Material provided -
---
theorem keep_execKvrd {s0 : State} (u : CtxId) (f : Fields) (s : State) (hs : Keep s0 s) :
    KeepA s0 (execKvrd u f s) := by
  unfold execKvrd
  try dsimp only
  repeat' first
    | (with_reducible
        first
          | assumption | intro _ | apply keepA_ite | apply keep_next | apply keep_State_run | apply keep_State_waits
          | apply keep_State_kvRead | apply keep_State_presentHbm | apply keep_State_flushPieces
          | apply keep_State_newXfer | apply keep_State_flagUp | apply keep_State_advance | apply keep_State_done
          | apply keep_SrcWalk_run | apply keep_ite | apply keep_ite1 | apply keep_foldl | apply keep_foldl1)

theorem keep_execKvTableWrite {s0 : State} (i slot word : Nat) (w : Word) (s : State) (hs : Keep s0 s) :
    KeepA s0 (execKvTableWrite i slot word w s) := by
  unfold execKvTableWrite
  try dsimp only
  repeat' first
    | (with_reducible
        first
          | assumption | intro _ | apply keepA_ite | apply keep_next | apply keep_State_log | apply keep_State_putKvW)

theorem keep_execKvStageWrite {s0 : State} (i k : Nat) (w : Word) (s : State) (hs : Keep s0 s) :
    KeepA s0 (execKvStageWrite i k w s) := by
  unfold execKvStageWrite
  try dsimp only
  repeat' first
    | (with_reducible
        first
          | assumption | intro _ | apply keepA_ite | apply keep_next | apply keep_State_log | apply keep_State_setRg
          | apply keep_ite)

theorem keep_State_setKv {s0 : State} (s : State) (f : Kv → Kv) (hs : Keep s0 s) :
    Keep s0 (State.setKv s f) := by
  unfold State.setKv
  try dsimp only
  repeat' first
    | (with_reducible
        first
          | assumption | intro _)
    | simp only [keep_mk]

theorem keep_State_kvAnswer {s0 : State} (s : State) (c code : Nat) (hs : Keep s0 s) :
    Keep s0 (State.kvAnswer s c code) := by
  unfold State.kvAnswer
  try dsimp only
  repeat' first
    | (with_reducible
        first
          | assumption | intro _ | apply keep_State_setF | apply keep_ite)

theorem keep_State_kvDisarm {s0 : State} (s : State) (n : Nat) (hs : Keep s0 s) :
    Keep s0 (State.kvDisarm s n) := by
  unfold State.kvDisarm
  try dsimp only
  repeat' first
    | (with_reducible
        first
          | assumption | intro _ | apply keep_State_setKv | apply keep_State_kvAnswer | apply keep_foldl)

theorem keep_State_kvReserve {s0 : State} (s : State) (w : Nat) (hs : Keep s0 s) :
    Keep s0 (State.kvReserve s w).1 := by
  unfold State.kvReserve
  try dsimp only
  repeat' first
    | (with_reducible
        first
          | assumption | intro _ | apply keep_State_putKvW | apply keep_State_setKv | apply keep_ite
          | apply keep_ite1)

theorem keep_State_kvCommit {s0 : State} (s : State) (n cnt t : Nat) (hs : Keep s0 s) :
    Keep s0 (State.kvCommit s n cnt t) := by
  unfold State.kvCommit
  try dsimp only
  repeat' first
    | (with_reducible
        first
          | assumption | intro _ | apply keep_State_putKvW | apply keep_State_dropStaged | apply keep_State_readMem
          | apply keep_State_tallyInc | apply keep_State_flushPages | apply keep_foldl)

theorem keep_State_kvRelease {s0 : State} (s : State) (n : Nat) (hs : Keep s0 s) :
    Keep s0 (State.kvRelease s n) := by
  unfold State.kvRelease
  try dsimp only
  repeat' first
    | (with_reducible
        first
          | assumption | intro _ | apply keep_State_setKvState | apply keep_State_setKv | apply keep_State_freePages
          | apply keep_State_kvDisarm | apply keep_State_abortHands | apply keep_ite)

theorem keep_State_kvForceFree {s0 : State} (s : State) (n : Nat) (hs : Keep s0 s) :
    Keep s0 (State.kvForceFree s n) := by
  unfold State.kvForceFree
  try dsimp only
  repeat' first
    | (with_reducible
        first
          | assumption | intro _ | apply keep_State_freePages | apply keep_State_kvDisarm
          | apply keep_State_abortHands | apply keep_State_setKv | apply keep_State_setKvState
          | apply keep_State_log)

theorem keep_State_kvHandoff {s0 : State} (s : State) (n l : Nat) (hs : Keep s0 s) :
    Keep s0 (State.kvHandoff s n l) := by
  unfold State.kvHandoff
  try dsimp only
  repeat' first
    | (with_reducible
        first
          | assumption | intro _ | apply keep_State_flushPages | apply keep_State_setKv)

theorem keep_State_kvApply {s0 : State} (s : State) (w : Nat) (hs : Keep s0 s) :
    Keep s0 (State.kvApply s w).1 := by
  unfold State.kvApply
  try dsimp only
  repeat' first
    | (with_reducible
        first
          | assumption | intro _ | apply keep_State_hubRead | apply keep_State_log | apply keep_State_kvReserve
          | apply keep_State_putKvW | apply keep_State_dropStaged | apply keep_State_kvCommit
          | apply keep_State_kvHandoff | apply keep_State_flushPages | apply keep_State_kvRelease
          | apply keep_State_kvForceFree | apply keep_ite | apply keep_ite1)
    | dsimp only | split

theorem keep_State_kvSubmit {s0 : State} (s : State) (c w : Nat) (hs : Keep s0 s) :
    Keep s0 (State.kvSubmit s c w) := by
  unfold State.kvSubmit
  try dsimp only
  repeat' first
    | (with_reducible
        first
          | assumption | intro _ | apply keep_State_setKv | apply keep_State_setF | apply keep_State_kvApply
          | apply keep_State_kvAnswer | apply keep_ite)

theorem keep_State_kvCmd {s0 : State} (s : State) (c w : Nat) (hs : Keep s0 s) :
    Keep s0 (State.kvCmd s c w) := by
  unfold State.kvCmd
  try dsimp only
  repeat' first
    | (with_reducible
        first
          | assumption | intro _ | apply keep_State_forward | apply keep_State_setF | apply keep_State_kvSubmit
          | apply keep_ite)

theorem keep_State_kvRow {s0 : State} (s : State) (op c : Nat) (w : Word) (hs : Keep s0 s) :
    Keep s0 (State.kvRow s op c w) := by
  unfold State.kvRow
  try dsimp only
  repeat' first
    | (with_reducible
        first
          | assumption | intro _ | apply keep_State_kvCmd | apply keep_ite)

theorem keep_execKvReserve {s0 : State} (c : Nat) (w : Word) (s : State) (hs : Keep s0 s) :
    KeepA s0 (execKvReserve c w s) := by
  unfold execKvReserve
  try dsimp only
  repeat' first
    | (with_reducible
        first
          | assumption | intro _ | apply keep_next | apply keep_State_kvRow)

theorem keep_execKvAdmit {s0 : State} (c : Nat) (w : Word) (s : State) (hs : Keep s0 s) :
    KeepA s0 (execKvAdmit c w s) := by
  unfold execKvAdmit
  try dsimp only
  repeat' first
    | (with_reducible
        first
          | assumption | intro _ | apply keep_next | apply keep_State_kvRow)

theorem keep_execKvCommit {s0 : State} (c : Nat) (w : Word) (s : State) (hs : Keep s0 s) :
    KeepA s0 (execKvCommit c w s) := by
  unfold execKvCommit
  try dsimp only
  repeat' first
    | (with_reducible
        first
          | assumption | intro _ | apply keep_next | apply keep_State_kvRow)

theorem keep_execKvHandoff {s0 : State} (c : Nat) (w : Word) (s : State) (hs : Keep s0 s) :
    KeepA s0 (execKvHandoff c w s) := by
  unfold execKvHandoff
  try dsimp only
  repeat' first
    | (with_reducible
        first
          | assumption | intro _ | apply keep_next | apply keep_State_kvRow)

theorem keep_execKvFlush {s0 : State} (c : Nat) (w : Word) (s : State) (hs : Keep s0 s) :
    KeepA s0 (execKvFlush c w s) := by
  unfold execKvFlush
  try dsimp only
  repeat' first
    | (with_reducible
        first
          | assumption | intro _ | apply keep_next | apply keep_State_kvRow)

theorem keep_execKvRelease {s0 : State} (c : Nat) (w : Word) (s : State) (hs : Keep s0 s) :
    KeepA s0 (execKvRelease c w s) := by
  unfold execKvRelease
  try dsimp only
  repeat' first
    | (with_reducible
        first
          | assumption | intro _ | apply keep_next | apply keep_State_kvRow)

theorem keep_execKvForceFree {s0 : State} (c : Nat) (w : Word) (s : State) (hs : Keep s0 s) :
    KeepA s0 (execKvForceFree c w s) := by
  unfold execKvForceFree
  try dsimp only
  repeat' first
    | (with_reducible
        first
          | assumption | intro _ | apply keep_next | apply keep_State_kvRow)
---
What the task asks -
Print, unaltered, every line from the beginning of the material down to the line with "keep_foldl | apply keep_foldl1)".

Solution to this exercise -
theorem keep_execKvrd {s0 : State} (u : CtxId) (f : Fields) (s : State) (hs : Keep s0 s) :
    KeepA s0 (execKvrd u f s) := by
  unfold execKvrd
  try dsimp only
  repeat' first
    | (with_reducible
        first
          | assumption | intro _ | apply keepA_ite | apply keep_next | apply keep_State_run | apply keep_State_waits
          | apply keep_State_kvRead | apply keep_State_presentHbm | apply keep_State_flushPieces
          | apply keep_State_newXfer | apply keep_State_flagUp | apply keep_State_advance | apply keep_State_done
          | apply keep_SrcWalk_run | apply keep_ite | apply keep_ite1 | apply keep_foldl | apply keep_foldl1)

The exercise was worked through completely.